What would be a good (cheap) king blank to build my son a rod on? I have heard the 10ft CUI surf rods work good cut down to 8' but not sure I am comfortable altering a blank.

Thanks


----------



## 49913 (Apr 18, 2014)

I like this one for a good blank that keeps costs low. http://www.therodroom.com/shop/pc/SWB80MH-FORECAST-E-GLASS-SALTWATER-185p291.htm
And just curious, why are you looking for SIC Titanium? Monstrously overpriced for what tiny bit of extra you get. Just an opinion.


----------



## tiderider (Oct 1, 2007)

You can't. There's four levels of Fuji K frame guides. Level one is black or chrome stainless steel frame with Alconite insert. Level two is a titanium colored stainless steel frame with an SIC insert. Level three is a titanium frame with an SIC insert. Level 4 is a titanium frame with a torzite insert.

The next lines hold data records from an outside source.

-- ==== Sys2Proof/Machine/Crc.lean ====
section
/-!
DEFINITION. Bytes as little-endian numbers, and the check codes and hash that the spec names: CRC-8 (R39), CRC-32C
(R69, R360), CRC-64 (R201) and SHA-256 (R393, R426).
-/
namespace Sys2Proof.Machine

/-- The little-endian number of a list of bytes (R13). -/
def leNat : Bytes → Nat
  | [] => 0
  | b :: t => b.toNat + 256 * leNat t

/-- The `n` bytes of a number, little-endian. -/
def leBytes : Nat → Nat → Bytes
  | 0, _ => []
  | n + 1, v => BitVec.ofNat 8 v :: leBytes n (v / 256)

/-- The `n` bytes of a number, big-endian: network header fields (R13). -/
def beBytes (n v : Nat) : Bytes := (leBytes n v).reverse

/-- The big-endian number of a list of bytes. -/
def beNat (b : Bytes) : Nat := leNat b.reverse

/-- Field of `n` bytes at offset `off`; bytes beyond the end read 0. -/
def fld (b : Bytes) (off n : Nat) : Nat := leNat ((b.drop off).take n)

/-- Big-endian field of `n` bytes at offset `off`. -/
def fldBE (b : Bytes) (off n : Nat) : Nat := beNat ((b.drop off).take n)

/-- Bytes `off` to `off + n - 1`. -/
def sub (b : Bytes) (off n : Nat) : Bytes := (b.drop off).take n

/-- Bits `[lo + w - 1 : lo]` of a number. -/
def bits (v lo w : Nat) : Nat := v / 2 ^ lo % 2 ^ w

/-- Bit `i` of a number. -/
def bit (v i : Nat) : Bool := v.testBit i

/-- The number of a flag. -/
def b2n (b : Bool) : Nat := if b then 1 else 0

/-- `n` zero bytes. -/
def zeros (n : Nat) : Bytes := List.replicate n 0

/-- `b` as exactly `n` bytes: cut, or filled with zeros. -/
def padTo (n : Nat) (b : Bytes) : Bytes := (b.take n) ++ zeros (n - b.length)

/-- A signed number of `w` bits. -/
def signed (w v : Nat) : Int := if v % 2 ^ w < 2 ^ (w - 1) then (v % 2 ^ w : Nat) else (v % 2 ^ w : Nat) - 2 ^ w

/-- The `w`-bit pattern of a signed number. -/
def unsigned (w : Nat) (v : Int) : Nat := (v % 2 ^ w).toNat

/-- The smaller of a count and its saturation limit. -/
def satu (limit v : Nat) : Nat := if limit < v then limit else v

/-- One bit of a reflected CRC of polynomial `poly`. -/
def crcBit (poly c : Nat) : Nat := if c % 2 = 1 then (c / 2) ^^^ poly else c / 2

/-- One byte into a reflected CRC register. -/
def crcByte (poly : Nat) (c : Nat) (b : Byte) : Nat :=
  let x := c ^^^ b.toNat
  crcBit poly (crcBit poly (crcBit poly (crcBit poly (crcBit poly (crcBit poly (crcBit poly (crcBit poly x)))))))

/-- CRC-32C continued from the check `seed` of earlier bytes; 0 begins a new check (Table 15.6). -/
def crc32cFrom (seed : Nat) (b : Bytes) : Nat :=
  (b.foldl (crcByte 0x82F63B78) (seed ^^^ 0xFFFFFFFF)) ^^^ 0xFFFFFFFF

/-- CRC-32C of a string of bytes. -/
def crc32c (b : Bytes) : Nat := crc32cFrom 0 b

/-- CRC-64 ECMA-182 in reflected form (R201), continued from the check of earlier bytes. -/
def crc64From (seed : Nat) (b : Bytes) : Nat :=
  (b.foldl (crcByte 0xC96C5795D7870F42) (seed ^^^ 0xFFFFFFFFFFFFFFFF)) ^^^ 0xFFFFFFFFFFFFFFFF

/-- CRC-64 of a string of bytes (R201). -/
def crc64 (b : Bytes) : Nat := crc64From 0 b

/-- One bit of CRC-8 with polynomial 0x07, most significant bit first (R39). -/
def crc8Bit (c : Nat) : Nat := if 128 ≤ c then ((2 * c) ^^^ 0x107) % 256 else 2 * c

/-- CRC-8 of the bytes of a number, most significant first (R39). -/
def crc8 (b : Bytes) : Nat :=
  b.foldl (fun c x =>
    let y := c ^^^ x.toNat
    crc8Bit (crc8Bit (crc8Bit (crc8Bit (crc8Bit (crc8Bit (crc8Bit (crc8Bit y)))))))) 0

/-- The largest number of at most `n` bits above `r` whose `k`-th power does not exceed a bound, found bit by bit from the top. -/
def rootBelow (k bound : Nat) : Nat → Nat → Nat
  | 0, r => r
  | n + 1, r => rootBelow k bound n (if (r + 2 ^ n) ^ k ≤ bound then r + 2 ^ n else r)

/-- The first 32 bits after the point of the `k`-th root of a number below 512. -/
def rootFraction (k p : Nat) : Nat := rootBelow k (p * 2 ^ (32 * k)) 37 0 % 4294967296

/-- The primes below a limit up to 324: those that no smaller number from 2 to 17 divides. -/
def primesBelow (limit : Nat) : List Nat :=
  ((List.range limit).drop 2).filter (fun p => (((List.range 18).drop 2).filter (fun d => decide (d < p))).all (fun d => p % d != 0))

/-- The round constants of SHA-256: the cube roots of the first 64 primes. -/
def shaK : List Nat := (primesBelow 312).map (rootFraction 3)

/-- The starting words of SHA-256: the square roots of the first eight primes. -/
def shaStart : List Nat := (primesBelow 20).map (rootFraction 2)

/-- A 32-bit rotation right. -/
def rotr (x n : Nat) : Nat := (x / 2 ^ n + x * 2 ^ (32 - n)) % 4294967296

/-- The message schedule of SHA-256: 48 further words after the 16 of the block, the newest first. -/
def shaSched : Nat → List Nat → List Nat
  | 0, w => w
  | n + 1, w =>
    let w15 := w.getD 14 0
    let w2 := w.getD 1 0
    let s0 := rotr w15 7 ^^^ rotr w15 18 ^^^ (w15 / 8)
    let s1 := rotr w2 17 ^^^ rotr w2 19 ^^^ (w2 / 1024)
    shaSched n ((w.getD 15 0 + s0 + w.getD 6 0 + s1) % 4294967296 :: w)

/-- The eight working words of SHA-256. -/
structure ShaRegs where
  a : Nat
  b : Nat
  c : Nat
  d : Nat
  e : Nat
  f : Nat
  g : Nat
  h : Nat
deriving DecidableEq, Repr

/-- One round of SHA-256. -/
def shaRound (r : ShaRegs) (kw : Nat × Nat) : ShaRegs :=
  let s1 := rotr r.e 6 ^^^ rotr r.e 11 ^^^ rotr r.e 25
  let ch := (r.e &&& r.f) ^^^ ((r.e ^^^ 0xFFFFFFFF) &&& r.g)
  let t1 := r.h + s1 + ch + kw.1 + kw.2
  let s0 := rotr r.a 2 ^^^ rotr r.a 13 ^^^ rotr r.a 22
  let mj := (r.a &&& r.b) ^^^ (r.a &&& r.c) ^^^ (r.b &&& r.c)
  { a := (t1 + s0 + mj) % 4294967296, b := r.a, c := r.b, d := r.c, e := (r.d + t1) % 4294967296, f := r.e,
    g := r.f, h := r.g }

/-- One block of SHA-256 with the round constants given. -/
def shaBlock (ks : List Nat) (r : ShaRegs) (w : List Nat) : ShaRegs :=
  let q := (ks.zip (shaSched 48 w.reverse).reverse).foldl shaRound r
  let m := 4294967296
  { a := (r.a + q.a) % m, b := (r.b + q.b) % m, c := (r.c + q.c) % m, d := (r.d + q.d) % m, e := (r.e + q.e) % m,
    f := (r.f + q.f) % m, g := (r.g + q.g) % m, h := (r.h + q.h) % m }

/-- The words of a block, most significant byte first. -/
def shaWords (b : Bytes) : Nat → List Nat
  | 0 => []
  | n + 1 => fldBE b 0 4 :: shaWords (b.drop 4) n

/-- The blocks of a padded message. -/
def shaBlocks (ks : List Nat) : Nat → Bytes → ShaRegs → ShaRegs
  | 0, _, r => r
  | n + 1, b, r => shaBlocks ks n (b.drop 64) (shaBlock ks r (shaWords b 16))

/-- SHA-256 of a string of bytes. -/
def sha256 (b : Bytes) : Bytes :=
  let n := b.length
  let pad := (119 - n % 64) % 64
  let m := b ++ [0x80] ++ zeros pad ++ beBytes 8 (8 * n)
  let w := fun i => shaStart.getD i 0
  let r := shaBlocks shaK (m.length / 64) m { a := w 0, b := w 1, c := w 2, d := w 3, e := w 4, f := w 5, g := w 6, h := w 7 }
  beBytes 4 r.a ++ beBytes 4 r.b ++ beBytes 4 r.c ++ beBytes 4 r.d ++ beBytes 4 r.e ++ beBytes 4 r.f ++
    beBytes 4 r.g ++ beBytes 4 r.h

end Sys2Proof.Machine
end

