/-- One RDMA queue pair (05_network_and_heddle.md). -/
structure Qp where
  /-- R139 Table 5.5 (enum). -/
  st : QpState := .reset
  /-- R163 (1 bit). -/
  pinned : Bool := false
  /-- R140 (1-64). -/
  paths : Nat := 1
  /-- R140 (3-5). -/
  mtu : Nat := 0
  /-- R141 (1 bit). -/
  autoRec : Bool := false
  /-- R136 (1 bit). -/
  ecn : Bool := false
  /-- R140 (24 bits). -/
  destQpn : Nat := 0
  /-- R140 next expected PSN (24 bits). -/
  rqPsn : Nat := 0
  /-- R139 next send PSN (24 bits). -/
  sqPsn : Nat := 0
  /-- R140 (5 bits). -/
  timeout : Nat := 0
  /-- R140 (3 bits). -/
  retry : Nat := 0
  /-- R140 retransmissions made (count). -/
  retries : Nat := 0
  /-- R140 (16 bits). -/
  portMask : Nat := 0
  /-- R140 (16 bytes). -/
  dest : List (BitVec 8) := []
  /-- R140 (8 bits). -/
  addrType : Nat := 4
  /-- R140 (6 bits). -/
  dscp : Nat := 0
  /-- R148 who uses it (enum). -/
  owner : QpOwner := .manager
  /-- R143 (received PSNs in the window). -/
  bitmap : List Nat := []
  /-- R143 (up to 8). -/
  rx : List RxMsg := []
  /-- R144 next MSN to signal (24 bits). -/
  rxMsn : Nat := 0
  /-- R145 (messages in flight). -/
  tx : List TxMsg := []
  /-- R142 next MSN to send (24 bits). -/
  txMsn : Nat := 0
  /-- R145 cumulative PSN acknowledged (24 bits). -/
  acked : Nat := 0
  /-- R145 missing PSNs (PSNs). -/
  missing : List Nat := []
  /-- R136 RDMA READs outstanding (0-16). -/
  reads : Nat := 0
  /-- R136 (1/65,536ths of full rate). -/
  rate : Nat := 65536
  /-- R136 when the last CNP was returned (ns). -/
  cnpAt : Option Nat := none
  /-- R146 (path numbers). -/
  downPaths : List Nat := []
  /-- R141 entry into ERROR (ns). -/
  errAt : Nat := 0
  /-- R141 recovery attempt (0-3). -/
  attempt : Nat := 0
  /-- R141 start of the attempt (ns). -/
  attemptAt : Nat := 0
  /-- R141 recoveries since RTS from RESET (32 bits). -/
  epoch : Nat := 0
  /-- R141 this end has sent an ACKED RECOVER (1 bit). -/
  sentAcked : Bool := false
  /-- R141 the PSN it proposes (24 bits). -/
  newPsn : Nat := 0
  /-- R141 recovery has failed for good (1 bit). -/
  given : Bool := false
  /-- R143 R162 the contexts it holds (context numbers). -/
  ctxs : List Nat := []
  /-- R142 round-robin over the paths (path number). -/
  nextPath : Nat := 0
  /-- R111 R141 a recovery attempt has failed since RTS (1 bit). -/
  failed : Bool := false
  /-- R141 this end holds an ACKED RECOVER of the peer (1 bit). -/
  gotAcked : Bool := false
  /-- R141 RCVD_MSN of the peer (24 bits). -/
  peerMsn : Nat := 0
  /-- R136 when the rate was halved last (ns). -/
  rateAt : Nat := 0
deriving DecidableEq, Repr

/-- One registered region or mailbox (05_network_and_heddle.md). -/
structure Region where
  /-- R137 (GDDR7 address). -/
  base : Nat := 0
  /-- R137 (bytes). -/
  len : Nat := 0
  /-- R137 (1 bit). -/
  write : Bool := false
  /-- R137 (1 bit). -/
  read : Bool := false
  /-- R137 (1 bit). -/
  mbox : Bool := false
  /-- R138 (6-13). -/
  entryLog2 : Nat := 0
  /-- R138 (16 bits). -/
  action : Nat := 0
  /-- R138 previous sequence word (64 bits). -/
  seq : Nat := 0
  /-- R150 R288 R327 R330 R383 who registered it (enum). -/
  owner : RegionOwner := .host
  /-- R137 being deregistered (1 bit). -/
  closing : Bool := false
deriving DecidableEq, Repr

The guides you are specifically pointing out at $93 for the size 50 is the titanium frame SIC insert.


----------



## tiderider (Oct 1, 2007)

CUI makes a very inexpensive 8 ft rod that makes a nice light bait king rod. The Forecast SWB80L or ML also is a choice.


----------



## startzc (Feb 4, 2013)

Thanks Obie for the explanation of the Titanium color and the rod rec's. That makes much more sense, I have heard several people talk about the titanium k guides on rods that cost them under $300 so the math was not working out in my head with the numbers I saw, now it all makes sense and I will soon have my own stainless steel(Titanium colored) K guide rod.


----------